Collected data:

-- ==== Sys2Proof/Machine/Admit.lean ====
section
/-! DEFINITION. The static analysis of signal programs and the admission test of the SGE (R289, R290, R304, R305). -/

namespace Sys2Proof.Machine

/-! ### Paths through a program (R289, R290) -/

/-- What the paths from an instruction on give: the first offending instruction, the most instructions and SGE cycles on a
path to END, and the PDUs that they can trigger. -/
structure PathInfo where
  bad : Option Nat := none
  len : Nat := 0
  cost : Nat := 0
  trigs : List Nat := []
deriving DecidableEq, Repr

/-- An instruction of `cycles` in front of a path. -/
def PathInfo.after (i : PathInfo) (cycles : Nat) (trig : List Nat) : PathInfo :=
  { i with len := i.len + 1, cost := i.cost + cycles, trigs := (trig ++ i.trigs).eraseDups }

/-- Two ways on from one instruction. -/
def PathInfo.or (a b : PathInfo) : PathInfo :=
  { bad := match a.bad with
      | some x => some x
      | none => b.bad,
    len := max a.len b.len, cost := max a.cost b.cost, trigs := (a.trigs ++ b.trigs).eraseDups }

/-- Is a signal, or a PDU definition, defined? -/
def sgDefined (d : Nat) : Bool := d != 0
def pdDefined (d : Nat) : Bool := pdValid d

/-- Is a PACK or PACKK field inside the payload of LENGTH bytes? -/
def fieldInside (ps : List Nat) (len : Nat) : Bool := ps.all (fun p => decide (p < len * 8))

/-- Why an instruction on a path may not stand there (R290). `pdu`: the definition that the program felts, if it felts. -/
def State.instrBad (n : State) (pdu : Option Nat) (w : Nat) : Bool :=
  let sig := n.entry (oSignal (insSignal w))
  let pd := fun (i : Nat) => n.entry (oPdu i)
  match insOp w, pdu with
  | 0x01, none => !sgDefined sig || insLen w != sgWidth sig || (insField w).any (fun p => decide (p > 16383))
  | 0x02, some d => !sgDefined sig || !fieldInside (insField w) (pdLength d) ||
      (insUbEn w && !fieldInside [insUbPos w] (pdLength d))
  | 0x03, none => !pdDefined (pd (bitsOf w 13 0)) || pdTx (pd (bitsOf w 13 0))
  | 0x04, none => bitsOf w 44 37 == 0
  | 0x06, some d => !fieldInside (fieldPositions (insBig w) (insStart w) (bitsOf w 55 51 + 1)) (pdLength d)
  | 0x08, none => !pdDefined (pd (bitsOf w 13 0)) || !pdTx (pd (bitsOf w 13 0))
  | 0x00, _ => false
  | 0x05, _ => false
  | 0x07, _ => false
  | _, _ => true

/-- SGE cycles of an instruction (R288). -/
def State.instrCycles (n : State) (w : Nat) : Nat :=
  match insOp w with
  | 0x01 => 3
  | 0x02 => 3
  | 0x03 => 6 + ceilDiv (pdLength (n.entry (oPdu (bitsOf w 13 0)))) 8
  | 0x06 => 2
  | 0x08 => 2
  | _ => 1

/-- Every path from instruction `pc` on to END; `start` where it must be an ENTRY. The fuel bounds the longest path (R290). -/
def State.paths (n : State) (pdu : Option Nat) : Nat → Nat → Bool → PathInfo
  | 0, pc, _ => { bad := some pc }
  | f + 1, pc, start =>
    let w := n.instr false pc
    let op := insOp w
    if pc > 262143 then { bad := some 262143 }
    else if (op == 0x07) != start || n.instrBad pdu w then { bad := some pc }
    else
      let cyc := n.instrCycles w
      if op == 0x00 then { len := 1, cost := cyc }
      else if op == 0x05 then
        (if bitsOf w 17 0 ≤ pc then { bad := some pc } else (n.paths pdu f (bitsOf w 17 0) false).after cyc [])
      else if op == 0x04 then
        ((n.paths pdu f (pc + 1) false).or (n.paths pdu f (pc + 1 + bitsOf w 44 37) false)).after cyc []
      else (n.paths pdu f (pc + 1) false).after cyc (if op == 0x08 then [bitsOf w 13 0] else [])

/-- A program from its ENTRY on: at most 1,024 instructions on a path. -/
def State.program (n : State) (pdu : Option Nat) (pc : Nat) : PathInfo := n.paths pdu 1024 pc true

/-- Instructions that a program can reach (R290, its last rule). -/
def State.reached (n : State) : Nat → List Nat → List Nat
  | 0, l => l
  | f + 1, l =>
    let next := l.flatMap (fun pc =>
      let w := n.instr false pc
      match insOp w with
      | 0x00 => []
      | 0x05 => [bitsOf w 17 0]
      | 0x04 => [pc + 1, pc + 1 + bitsOf w 44 37]
      | _ => [pc + 1])
    let new := next.filter (fun pc => !l.contains pc)
    if new.isEmpty then l else n.reached f (l ++ new.eraseDups)

/-! ### Job kinds and their costs (R289) -/

/-- Routes that start carding, and transmit definitions in force. -/
def State.sgeRoutes (n : State) : List (Nat × Nat) := (n.listed 0x0D pidEntry).filter (fun kv => rtSge kv.2)
def State.txPdus (n : State) : List (Nat × Nat) := (n.listed 0x11 pidEntry).filter (fun kv => pdValid kv.2 && pdTx kv.2)

/-- Cost of a felting job in SGE cycles. -/
def State.feltCost (n : State) (d : Nat) : Nat :=
  24 + 4 * ceilDiv (pdLength d) 64 + (if pdCrc d != 0 then 2 + ceilDiv (pdLength d) 8 else 0) +
  (n.program (some d) (pdProgram d)).cost

/-- Cost of a carding job with an input of `cells` cells. -/
def State.cardCost (n : State) (pc cells : Nat) : Nat := 24 + 4 * cells + (n.program none pc).cost

/-! ### Arrivals (R305). Times in quarters of a nanosecond: an SGE cycle of 2.5 ns is 10, a CAN clock of 6.25 ns is 25. -/

def sgeUnits (cycles : Nat) : Nat := cycles * 10
def nsUnits (ns : Nat) : Nat := ns * 4

/-- Nominal and data bit times of a CAN Channel, in CAN clock cycles (R160, R161). -/
def nominalCycles (w : Nat) : Nat := (bitsOf w 8 0 + 1) * (3 + bitsOf w 23 16 + bitsOf w 15 9)
def dataCycles (w : Nat) : Nat := (bitsOf w 4 0 + 1) * (3 + bitsOf w 13 8 + bitsOf w 20 16)

/-- Duration of the shortest frame of a CAN Channel: 47 nominal bits, or an FD frame of no data with BRS (PRESUMED from ISO
11898-1, log entry 26: 29 nominal and 27 data bits). -/
def State.canShortest (n : State) (c : Nat) : Nat :=
  let nom := nominalCycles (n.par (oChan c) 0x0101)
  let dat := dataCycles (n.par (oChan c) 0x0102)
  25 * (if n.par (oChan c) 0x0100 == 0 then 47 * nom else min (47 * nom) (29 * nom + 27 * dat))

/-- Largest input of a Channel's frames, in cells of its record. -/
def State.inputCells (n : State) (c : Nat) : Nat :=
  if c ≥ 88 then 1 else match n.par (oChan c) 0x0100 with | 0 => 1 | 3 => 33 | _ => 2

/-- Routes that the frames of a CAN or LIN Channel reach (R231). -/
def State.routesFrom (n : State) (c : Nat) : List Nat :=
  if c ≥ 88 then ((List.range 64).map (fun i => n.par (oChan c) (0x0A00 + i))).eraseDups.filter (· != 0)
  else
    let direct := n.cfg.filterMap (fun kv =>
      let o := pkeyObj kv.1
      if keyTyp o == 0x0B && keyChan o == c && pkeyPid kv.1 == pidRaw 0 then some kv.2 else none)
    let hash := (n.listed 0x0C (pidRaw 0)).filterMap (fun kv =>
      if hashValid kv.2 && bitsOf kv.2 53 48 + 24 == c then some (hashRoute kv.2) else none)
    (direct ++ hash).eraseDups.filter (· != 0)

/-- Routes that the messages of a stream entry reach (R308), each with the cells of its largest record: a CAN FD record takes two, a
LIN record one. -/
def State.streamRoutes (n : State) (i : Nat) : List (Nat × Nat) :=
  ((List.range 64).map (fun b => (n.par (oStream i) (0x0C00 + b), if b < 32 then 2 else 1))).eraseDups.filter (fun r => r.1 != 0)

/-- Stream entries with ACTION 2. -/
def State.unbundled (n : State) : List (Nat × Nat) :=
  (n.listed 0x08 pidEntry).filter (fun kv => bitOf kv.2 60 && bitsOf kv.2 79 78 == 2)

/-- One source of arrivals: how many can fall into an interval, the largest cost of one and its jobs. -/
structure Arrival where
  /-- Least interval, or for a stream its burst in bytes and its rate in bit/s. -/
  every : Nat
  stream : Option (Nat × Nat) := none
  cost : Nat
  jobs : Nat
deriving DecidableEq, Repr

/-- Arrivals of a source in an interval of `l` quarter nanoseconds. -/
def Arrival.count (a : Arrival) (l : Nat) : Nat :=
  match a.stream with
  | none => l / a.every + 1
  | some (burst, rate) => ceilDiv (burst * 32000000000 + rate * l) 256000000000

/-- The largest cost, and number of jobs, of one arrival at the routes named, each with the cells of its input. -/
def State.arrivalCost (n : State) (routes : List (Nat × Nat)) : Nat × Nat :=
  (routes.filter (fun r => rtSge (n.entry (oRoute r.1)))).foldl (fun (m : Nat × Nat) r =>
    let pc := rtProgram (n.entry (oRoute r.1))
    let felt := ((n.program none pc).trigs.map (fun p => n.entry (oPdu p))).filter (fun d => pdMode d != 2)
    let c := n.cardCost pc r.2 + (felt.map (fun d => n.feltCost d)).sum
    (max m.1 c, max m.2 (1 + felt.length))) (0, 0)

/-- The sources of R305. -/
def State.arrivals (n : State) : List Arrival :=
  let chans := ((List.range 80).map (· + 24)).filterMap (fun c =>
    let a := n.arrivalCost ((n.routesFrom c).map (fun r => (r, n.inputCells c)))
    if a.2 == 0 then none
    else
      let t := if c ≥ 88 then 54 * 4000000000 / n.par (oChan c) 0x0101 else n.canShortest c
      some ({ every := t, cost := sgeUnits a.1, jobs := a.2 } : Arrival))
  let streams := n.unbundled.filterMap (fun kv =>
    let a := n.arrivalCost (n.streamRoutes kv.1)
    let m := n.entry (oMeter (bitsOf kv.2 75 64))
    if a.2 == 0 then none
    else some ({ every := 1, stream := some (bitsOf m 79 64 * 64, bitsOf m 31 0 * 1000), cost := sgeUnits a.1, jobs := a.2 } : Arrival))
  chans ++ streams

/-- Period and phase, in quarter nanoseconds, of the timers that release PDUs. -/
def State.liveTimers (n : State) : List (Nat × Nat) :=
  (n.txPdus.filter (fun kv => pdMode kv.2 ≥ 2)).map (fun kv =>
    let t := oTimer (pdTimer kv.2)
    (nsUnits (n.par t 0x0100 * 1000), nsUnits (n.par t 0x0101 * 1000)))

/-- Releases of a timer in the closed interval of length `l` from `t` on. -/
def timerCount (p : Nat × Nat) (t l : Nat) : Nat :=
  let upTo := fun (x : Nat) => if x < p.2 then 0 else (x - p.2) / p.1 + 1
  upTo (t + l) - (if t == 0 then 0 else upTo (t - 1))

/-- N_T of R305: the most timer releases in any interval of length `l`. The most fall into an interval that starts at a
boundary, within one common period of the timers. -/
def timersIn (ts : List (Nat × Nat)) (l : Nat) : Nat :=
  let all := ts.foldl (fun a p => Nat.lcm a p.1) 1
  let top := (ts.map (fun p => p.2)).foldl (fun a b => max a b) 0
  let starts := ts.flatMap (fun p => (List.range (all / p.1 + top / p.1 + 1)).map (fun j => p.2 + j * p.1))
  starts.foldl (fun m t => max m ((ts.map (fun p => timerCount p t l)).sum)) 0

/-- What the test of R305 finds: the least slack in 1/64 ns with its kind's program, C_max and D_max in quarter nanoseconds,
PENDING and the number of kinds. -/
structure Admission where
  slack : Int := 0
  kind : Option Nat := none
  cMax : Nat := 0
  dMax : Nat := 0
  pend : Nat := 0
  kinds : Nat := 0
deriving DecidableEq, Repr

/-- ENTRY deadline of a program, in quarter nanoseconds. -/
def State.deadlineUnits (n : State) (pc : Nat) : Nat := nsUnits (bitsOf (n.instr false pc) 19 0)

/-- The test of R305 over a configuration. -/
def State.admission (n : State) : Admission :=
  let inputs := ((List.range 80).map (· + 24)).flatMap (fun c => (n.routesFrom c).map (fun r => (r, n.inputCells c))) ++
    n.unbundled.flatMap (fun kv => n.streamRoutes kv.1)
  let cells := fun (pc : Nat) => inputs.foldl (fun m r =>
    if rtSge (n.entry (oRoute r.1)) && rtProgram (n.entry (oRoute r.1)) == pc then max m r.2 else m) 1
  let cards := (n.sgeRoutes.map (fun kv => rtProgram kv.2)).eraseDups.map (fun pc => (pc, sgeUnits (n.cardCost pc (cells pc))))
  let felts := (n.txPdus.map (fun kv => (pdProgram kv.2, sgeUnits (n.feltCost kv.2)))).eraseDups
  let kinds := (cards ++ felts).map (fun k => (k.1, k.2, n.deadlineUnits k.1))
  let cMax := kinds.foldl (fun m k => max m k.2.1) 0
  let dMax := kinds.foldl (fun m k => max m k.2.2) 0
  let src := n.arrivals
  let timers := n.liveTimers
  let cT := ((n.txPdus.filter (fun kv => pdMode kv.2 ≥ 2)).map (fun kv => sgeUnits (n.feltCost kv.2))).foldl (fun a b => max a b) 0
  let outs := (((n.listed 0x10 pidEntry).filter (fun kv => sgPduEn kv.2)).map (fun kv => sgPdu kv.2)).eraseDups
  let cTo := (outs.map (fun p => sgeUnits (n.feltCost (n.entry (oPdu p))))).sum
  let w := fun (l : Nat) => (src.map (fun a => a.count l * a.cost)).sum + timersIn timers l * cT + cTo
  let slack := fun (k : Nat × Nat × Nat) =>
    (16 * k.2.2 : Int) - ((16 * cMax + w (k.2.2 + dMax) + 16 * k.2.1 : Nat) : Int)
  let least := kinds.foldl (fun (m : Option (Int × Nat)) k =>
    match m with
    | none => some (slack k, k.1)
    | some (x, pc) => if slack k < x then some (slack k, k.1) else some (x, pc)) none
  { slack := (least.map (·.1)).getD 0, kind := least.map (·.2), cMax := cMax, dMax := dMax,
    pend := (src.map (fun a => a.count dMax * a.jobs)).sum + timersIn timers dMax + outs.length, kinds := kinds.length }

/-- Does the configuration pass the test? -/
def Admission.ok (a : Admission) : Bool := (a.kind.isNone || decide (0 ≤ a.slack)) && decide (a.pend ≤ 4096)

end Sys2Proof.Machine
end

= Work request =
The required answer is the run of lines above, starting at the line with "every := t, cost" and ending at the line with "let cells := fun", reproduced exactly with both ends.

= Response =
      some ({ every := t, cost := sgeUnits a.1, jobs := a.2 } : Arrival))
  let streams := n.unbundled.filterMap (fun kv =>
    let a := n.arrivalCost (n.streamRoutes kv.1)
    let m := n.entry (oMeter (bitsOf kv.2 75 64))
    if a.2 == 0 then none
    else some ({ every := 1, stream := some (bitsOf m 79 64 * 64, bitsOf m 31 0 * 1000), cost := sgeUnits a.1, jobs := a.2 } : Arrival))
  chans ++ streams

/-- Period and phase, in quarter nanoseconds, of the timers that release PDUs. -/
def State.liveTimers (n : State) : List (Nat × Nat) :=
  (n.txPdus.filter (fun kv => pdMode kv.2 ≥ 2)).map (fun kv =>
    let t := oTimer (pdTimer kv.2)
    (nsUnits (n.par t 0x0100 * 1000), nsUnits (n.par t 0x0101 * 1000)))

/-- Releases of a timer in the closed interval of length `l` from `t` on. -/
def timerCount (p : Nat × Nat) (t l : Nat) : Nat :=
  let upTo := fun (x : Nat) => if x < p.2 then 0 else (x - p.2) / p.1 + 1
  upTo (t + l) - (if t == 0 then 0 else upTo (t - 1))

/-- N_T of R305: the most timer releases in any interval of length `l`. The most fall into an interval that starts at a
boundary, within one common period of the timers. -/
def timersIn (ts : List (Nat × Nat)) (l : Nat) : Nat :=
  let all := ts.foldl (fun a p => Nat.lcm a p.1) 1
  let top := (ts.map (fun p => p.2)).foldl (fun a b => max a b) 0
  let starts := ts.flatMap (fun p => (List.range (all / p.1 + top / p.1 + 1)).map (fun j => p.2 + j * p.1))
  starts.foldl (fun m t => max m ((ts.map (fun p => timerCount p t l)).sum)) 0

/-- What the test of R305 finds: the least slack in 1/64 ns with its kind's program, C_max and D_max in quarter nanoseconds,
PENDING and the number of kinds. -/
structure Admission where
  slack : Int := 0
  kind : Option Nat := none
  cMax : Nat := 0
  dMax : Nat := 0
  pend : Nat := 0
  kinds : Nat := 0
deriving DecidableEq, Repr

/-- ENTRY deadline of a program, in quarter nanoseconds. -/
def State.deadlineUnits (n : State) (pc : Nat) : Nat := nsUnits (bitsOf (n.instr false pc) 19 0)

/-- The test of R305 over a configuration. -/
def State.admission (n : State) : Admission :=
  let inputs := ((List.range 80).map (· + 24)).flatMap (fun c => (n.routesFrom c).map (fun r => (r, n.inputCells c))) ++
    n.unbundled.flatMap (fun kv => n.streamRoutes kv.1)
  let cells := fun (pc : Nat) => inputs.foldl (fun m r =>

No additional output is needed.